Ida Mae Brandon Gladney, a sharecropper's wife, left Mississippi for Milwaukee in 1937, after her cousin was falsely accused of stealing a white man's turkeys and was almost beaten to death. In 1945, George Swanson Starling, a citrus picker, fled Florida for Harlem after learning of the grove owners' plans to give him a "necktie party" (a lynching). Robert Joseph Pershing Foster made his trek from Louisiana to California in 1953, embittered by "the absurdity that he was doing surgery for the United States Army and couldn't operate in his own home town." Anchored to these three stories is Pulitzer Prize-winning journalist Wilkerson's magnificent, extensively researched study of the "great migration," the exodus of six million black Southerners out of the terror of Jim Crow to an "uncertain existence" in the North and Midwest. Wilkerson deftly incorporates sociological and historical studies into the novelistic narratives of Gladney, Starling, and Pershing settling in new lands, building anew, and often finding that they have not left racism behind. The drama, poignancy, and romance of a classic immigrant saga pervade this book, hold the reader in its grasp, and resonate long after the reading is done. (Sept.) (c) Copyright PWxyz, LLC. All rights reserved

From Library Journal:

Pulitzer Prize-winning journalist Wilkerson's epic and intimate scholarly portrait of the Great Migration of southern African Americans to the North is the first comprehensive study of that movement.
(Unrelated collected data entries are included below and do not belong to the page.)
theorem shStart_kept {k a0 a1 a2 a3} : Kept k a0 → (∀ y0 y1 y2 y3, Kept k y0 → ShRes.All (Kept k) (a3 y0 y1 y2 y3)) → Kept k (shStart a0 a1 a2 a3) := by
  intros; unfold shStart; try dsimp only
  repeat' (with_reducible first | assumption | apply Admit.of_go | apply Admit.of_fail | apply Admit.of_wait | apply Got.of_ok | apply Got.of_wait | apply Got.of_bad | apply ShRes.of_did | apply ShRes.of_wait | apply admission_kept | apply regRead_kept | apply startRun_kept | rfl | split | (intro) | exact Admit.to_go (by assumption) | refine Admit.from_go (by assumption) ?_ | exact Admit.to_fail (by assumption) | refine Admit.from_fail (by assumption) ?_ | exact Admit.to_wait (by assumption) | refine Admit.from_wait (by assumption) ?_ | exact Got.to_ok (by assumption) | refine Got.from_ok (by assumption) ?_ | exact Got.to_wait (by assumption) | refine Got.from_wait (by assumption) ?_ | exact Got.to_bad (by assumption) | refine Got.from_bad (by assumption) ?_ | exact ShRes.to_did (by assumption) | refine ShRes.from_did (by assumption) ?_ | exact ShRes.to_wait (by assumption) | refine ShRes.from_wait (by assumption) ?_ | refine from_fst (by assumption) ?_ | refine from_snd (by assumption) ?_)
  all_goals grind [kept_eq, goes_next, optAll_none, optAll_some, admission_kept, regRead_kept, startRun_kept, Admit.all_go, Admit.all_fail, Admit.all_wait, Got.all_ok, Got.all_wait, Got.all_bad, ShRes.all_did, ShRes.all_wait]

theorem execShNop_kept {k a0 a1} : Kept k a1 → Goes (Kept k) (execShNop a0 a1) := by
  intros; unfold execShNop; try dsimp only
  repeat' (with_reducible first | assumption | apply Goes.of_next | apply ShRes.of_did | apply shStart_kept | rfl | split | (intro) | exact ShRes.to_did (by assumption) | refine ShRes.from_did (by assumption) ?_)

theorem execShCopy_kept {k a0 a1} : Kept k a1 → Goes (Kept k) (execShCopy a0 a1) := by
  intros; unfold execShCopy; try dsimp only
  repeat' (with_reducible first | assumption | apply Goes.of_next | apply shCopy_kept | apply shStart_kept | rfl | split | (intro))

theorem execShFill_kept {k a0 a1} : Kept k a1 → Goes (Kept k) (execShFill a0 a1) := by
  intros; unfold execShFill; try dsimp only
  repeat' (with_reducible first | assumption | apply Goes.of_next | apply shFill_kept | apply shStart_kept | rfl | split | (intro))

theorem execShGather_kept {k a0 a1} : Kept k a1 → Goes (Kept k) (execShGather a0 a1) := by
  intros; unfold execShGather; try dsimp only
  repeat' (with_reducible first | assumption | apply Goes.of_next | apply shStart_kept | apply shGather_kept | rfl | split | (intro))

theorem execShScatter_kept {k a0 a1} : Kept k a1 → Goes (Kept k) (execShScatter a0 a1) := by
  intros; unfold execShScatter; try dsimp only
  repeat' (with_reducible first | assumption | apply Goes.of_next | apply shStart_kept | apply shGather_kept | rfl | split | (intro))

theorem execShReduce_kept {k a0 a1} : Kept k a1 → Goes (Kept k) (execShReduce a0 a1) := by
  intros; unfold execShReduce; try dsimp only
  repeat' (with_reducible first | assumption | apply Goes.of_next | apply shReduce_kept | apply shStart_kept | rfl | split | (intro))

theorem execShAtomic_kept {k a0 a1} : Kept k a1 → Goes (Kept k) (execShAtomic a0 a1) := by
  intros; unfold execShAtomic; try dsimp only
  repeat' (with_reducible first | assumption | apply Goes.of_next | apply shStart_kept | apply shAtomic_kept | rfl | split | (intro))

theorem execShScan_kept {k a0 a1} : Kept k a1 → Goes (Kept k) (execShScan a0 a1) := by
  intros; unfold execShScan; try dsimp only
  repeat' (with_reducible first | assumption | apply Goes.of_next | apply shScan_kept | apply shStart_kept | rfl | split | (intro))

theorem execShTranspose_kept {k a0 a1} : Kept k a1 → Goes (Kept k) (execShTranspose a0 a1) := by
  intros; unfold execShTranspose; try dsimp only
  repeat' (with_reducible first | assumption | apply Goes.of_next | apply shStart_kept | apply shTranspose_kept | rfl | split | (intro))

theorem execShMeasure_kept {k a0 a1} : Kept k a1 → Goes (Kept k) (execShMeasure a0 a1) := by
  intros; unfold execShMeasure; try dsimp only
  repeat' (with_reducible first | assumption | apply Goes.of_next | apply shStart_kept | apply shMeasure_kept | rfl | split | (intro))

theorem execShScrub_kept {k a0 a1} : Kept k a1 → Goes (Kept k) (execShScrub a0 a1) := by
  intros; unfold execShScrub; try dsimp only
  repeat' (with_reducible first | assumption | apply Goes.of_next | apply shStart_kept | apply shScrub_kept | rfl | split | (intro))

theorem execShPrefetch_kept {k a0 a1} : Kept k a1 → Goes (Kept k) (execShPrefetch a0 a1) := by
  intros; unfold execShPrefetch; try dsimp only
  repeat' (with_reducible first | assumption | apply Goes.of_next | apply shStart_kept | apply shPrefetch_kept | rfl | split | (intro))

theorem execShMigrate_kept {k a0 a1} : Kept k a1 → Goes (Kept k) (execShMigrate a0 a1) := by
  intros; unfold execShMigrate; try dsimp only
  repeat' (with_reducible first | assumption | apply Goes.of_next | apply shStart_kept | apply shMigrate_kept | rfl | split | (intro))

theorem execShSealIngest_kept {k a0 a1} : Kept k a1 → Goes (Kept k) (execShSealIngest a0 a1) := by
  intros; unfold execShSealIngest; try dsimp only
  repeat' (with_reducible first | assumption | apply Goes.of_next | apply shIngest_kept | apply shStart_kept | rfl | split | (intro))

theorem execShPatternTest_kept {k a0 a1 a2} : Kept k a2 → Goes (Kept k) (execShPatternTest a0 a1 a2) := by
  intros; unfold execShPatternTest; try dsimp only
  repeat' (with_reducible first | assumption | apply Goes.of_next | apply shPattern_kept | apply shStart_kept | rfl | split | (intro))

theorem spoil_kept {k a0 a1} : Kept k a0 → Kept k (spoil a0 a1) := by
  intros; unfold spoil; try dsimp only
  repeat' (with_reducible first | assumption | (simp only [kept_mk]; refine Kept.re ?_ rfl rfl rfl rfl rfl rfl rfl rfl rfl rfl rfl rfl rfl) | apply mscWrite_kept | apply foldl_kept | apply foldl_kept_fst | apply foldl_kept_snd | rfl | split | (intro))

theorem cutRun_kept {k a0 a1 a2 a3} : Kept k a0 → Kept k (cutRun a0 a1 a2 a3) := by
  intros; unfold cutRun; try dsimp only
  repeat' (with_reducible first | assumption | apply State.modShelver_kept | apply spoil_kept | rfl | split | (intro) | refine from_fst (by assumption) ?_ | refine from_snd (by assumption) ?_)

theorem execShelverChunkDone_kept {k a0 a1} : Kept k a1 → Goes (Kept k) (execShelverChunkDone a0 a1) := by
  intros; unfold execShelverChunkDone; try dsimp only
  repeat' (with_reducible first | assumption | apply Goes.of_next | apply cutRun_kept | apply State.setShelver_kept | apply settleInvals_kept | rfl | split | (intro) | refine from_fst (by assumption) ?_ | refine from_snd (by assumption) ?_)

theorem publish_kept {k a0 a1 a2 a3} : Kept k a0 → Pub.All (Kept k) (publish a0 a1 a2 a3) := by
  intros; unfold publish; try dsimp only
  repeat' (with_reducible first | assumption | apply Pub.of_none | apply Pub.of_did | apply Pub.of_differs | apply Pub.of_lost | apply Pub.of_wait | apply Got.of_ok | apply Got.of_wait | apply Got.of_bad | apply shWrite_kept | apply shPrepare_kept | apply shTake_kept | rfl | split | (intro) | exact Pub.to_none (by assumption) | refine Pub.from_none (by assumption) ?_ | exact Pub.to_did (by assumption) | refine Pub.from_did (by assumption) ?_ | exact Pub.to_differs (by assumption) | refine Pub.from_differs (by assumption) ?_ | exact Pub.to_lost (by assumption) | refine Pub.from_lost (by assumption) ?_ | exact Pub.to_wait (by assumption) | refine Pub.from_wait (by assumption) ?_ | exact Got.to_ok (by assumption) | refine Got.from_ok (by assumption) ?_ | exact Got.to_wait (by assumption) | refine Got.from_wait (by assumption) ?_ | exact Got.to_bad (by assumption) | refine Got.from_bad (by assumption) ?_ | refine from_fst (by assumption) ?_ | refine from_snd (by assumption) ?_)
grind_pattern publish_kept => (publish a0 a1 a2 a3), Kept k a0

theorem shelveDone_kept {k a0 a1 a2 a3 a4 a5} : Kept k a0 → Kept k (shelveDone a0 a1 a2 a3 a4 a5) := by
  intros; unfold shelveDone; try dsimp only
  repeat' (with_reducible first | assumption | apply completeCmd_kept | apply charge_kept | apply faultForCmd_kept | rfl | split | (intro) | refine from_fst (by assumption) ?_ | refine from_snd (by assumption) ?_)

theorem migrateDone_kept {k a0 a1 a2} : Kept k a0 → Kept k (migrateDone a0 a1 a2) := by
  intros; unfold migrateDone; try dsimp only
  repeat' (with_reducible first | assumption | (simp only [kept_mk]; refine Kept.re ?_ rfl rfl rfl rfl rfl rfl rfl rfl rfl rfl rfl rfl rfl) | apply mbFinish_kept | rfl | split | (intro) | refine from_fst (by assumption) ?_ | refine from_snd (by assumption) ?_)

theorem shNotice_kept {k a0 a1 a2 a3} : Kept k a0 → Kept k (shNotice a0 a1 a2 a3) := by
  intros; unfold shNotice; try dsimp only
  repeat' (with_reducible first | assumption | apply cardIsolated_kept | apply shEvent_kept | apply State.modNets_kept | rfl | split | (intro) | refine from_fst (by assumption) ?_ | refine from_snd (by assumption) ?_)

theorem finishRun_kept {k a0 a1 a2 a3 a4} : Kept k a0 → Kept k (finishRun a0 a1 a2 a3 a4) := by
  intros; unfold finishRun; try dsimp only
  repeat' (with_reducible first | assumption | apply Got.of_ok | apply Got.of_wait | apply Got.of_bad | apply State.modShelver_kept | apply shNotice_kept | apply engineWrite_kept | apply shelveDone_kept | apply migrateDone_kept | rfl | split | (intro) | exact Got.to_ok (by assumption) | refine Got.from_ok (by assumption) ?_ | exact Got.to_wait (by assumption) | refine Got.from_wait (by assumption) ?_ | exact Got.to_bad (by assumption) | refine Got.from_bad (by assumption) ?_ | refine from_fst (by assumption) ?_ | refine from_snd (by assumption) ?_)

theorem execShelverComplete_kept {k a0 a1} : Kept k a1 → Goes (Kept k) (execShelverComplete a0 a1) := by
  intros; unfold execShelverComplete; try dsimp only
  repeat' (with_reducible first | assumption | apply Goes.of_next | apply Pub.of_none | apply Pub.of_did | apply Pub.of_differs | apply Pub.of_lost | apply Pub.of_wait | apply publish_kept | apply finishRun_kept | apply settleInvals_kept | rfl | split | (intro) | exact Pub.to_none (by assumption) | refine Pub.from_none (by assumption) ?_ | exact Pub.to_did (by assumption) | refine Pub.from_did (by assumption) ?_ | exact Pub.to_differs (by assumption) | refine Pub.from_differs (by assumption) ?_ | exact Pub.to_lost (by assumption) | refine Pub.from_lost (by assumption) ?_ | exact Pub.to_wait (by assumption) | refine Pub.from_wait (by assumption) ?_ | refine from_fst (by assumption) ?_ | refine from_snd (by assumption) ?_)

theorem cutAll_kept {k a0 a1 a2} : Kept k a0 → Kept k (cutAll a0 a1 a2) := by
  intros; unfold cutAll; try dsimp only
  repeat' (with_reducible first | assumption | (simp only [kept_mk]; refine Kept.re ?_ rfl rfl rfl rfl rfl rfl rfl rfl rfl rfl rfl rfl rfl) | apply cutRun_kept | apply State.modShelver_kept | apply foldl_kept | apply foldl_kept_fst | apply foldl_kept_snd | rfl | split | (intro))

theorem shelverReset_kept {k a0 a1 a2} : Kept k a0 → Kept k (shelverReset a0 a1 a2) := by
  intros; unfold shelverReset; try dsimp only
  repeat' (with_reducible first | assumption | apply State.modShelver_kept | apply cutAll_kept | apply beginReset_kept | apply shEvent_kept | rfl | split | (intro))

theorem execShWatchdogExpire_kept {k a0 a1} : Kept k a1 → Goes (Kept k) (execShWatchdogExpire a0 a1) := by
  intros; unfold execShWatchdogExpire; try dsimp only
  repeat' (with_reducible first | assumption | apply Goes.of_next | apply reach_kept | apply shelverReset_kept | rfl | split | (intro))

theorem execScratchParityError_kept {k a0 a1} : Kept k a1 → Goes (Kept k) (execScratchParityError a0 a1) := by
  intros; unfold execScratchParityError; try dsimp only
  repeat' (with_reducible first | assumption | apply Goes.of_next | apply State.modShelver_kept | apply shelverReset_kept | rfl | split | (intro))

theorem execShelverResetDone_kept {k a0 a1} : Kept k a1 → Goes (Kept k) (execShelverResetDone a0 a1) := by
  intros; unfold execShelverResetDone; try dsimp only
  repeat' (with_reducible first | assumption | apply Goes.of_next | apply State.modShelver_kept | apply endReset_kept | rfl | split | (intro))

theorem execHalt_kept {k a0 a1} : Kept k a1 → Goes (Kept k) (execHalt a0 a1) := by
  intros; unfold execHalt; try dsimp only
  repeat' (with_reducible first | assumption | apply Goes.of_next | apply State.modShelver_kept | rfl | split | (intro))

theorem execMirrorStop_kept {k a0 a1} : Kept k a1 → Goes (Kept k) (execMirrorStop a0 a1) := by
  intros; unfold execMirrorStop; try dsimp only
  repeat' (with_reducible first | assumption | apply Goes.of_next | apply State.modShelver_kept | rfl | split | (intro))

theorem abortQueue_kept {k a0 a1 a2 a3} : Kept k a0 → Kept k (abortQueue a0 a1 a2 a3) := by
  intros; unfold abortQueue; try dsimp only
  repeat' (with_reducible first | assumption | apply Got.of_ok | apply Got.of_wait | apply Got.of_bad | apply cutRun_kept | apply State.modShelver_kept | apply regRead_kept | apply finishRun_kept | apply foldl_kept | apply foldl_kept_fst | apply foldl_kept_snd | apply Got.foldl_all | rfl | split | (intro) | exact Got.to_ok (by assumption) | refine Got.from_ok (by assumption) ?_ | exact Got.to_wait (by assumption) | refine Got.from_wait (by assumption) ?_ | exact Got.to_bad (by assumption) | refine Got.from_bad (by assumption) ?_ | refine from_fst (by assumption) ?_ | refine from_snd (by assumption) ?_)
Previous works have focused on regional migrations and James N. Gregory's The Southern Diaspora deals with the comprehensive migration of both whites and African Americans to the North. Covering the time period from 1915 through 1970, Wilkerson (journalism, Boston Univ.) explains the Great Migration through oral histories, research from newspaper articles, and other scholarly works. She shatters previous scholarship that defined these migrants as poor, illiterate, jobless, and dependent on welfare through thorough research of demographic and census records. Wilkerson, whose mother was a part of the Great Migration, discusses the movement's effects on culture and politics through the oral histories she gathered from her three protagonists; they speak and simply tell their stories. Verdict A portrait that is rooted in scholarly research and gives this pivotal part of American history a personality, this will be a great addition for academics, historians, and researchers in Africana, as well as American cultural studies.-Suzan Alteri, Wayne State Univ., Detroit (c) Copyright 2010. Library Journals LLC, a wholly owned subsidiary of Media Source, Inc. No redistribution permitted.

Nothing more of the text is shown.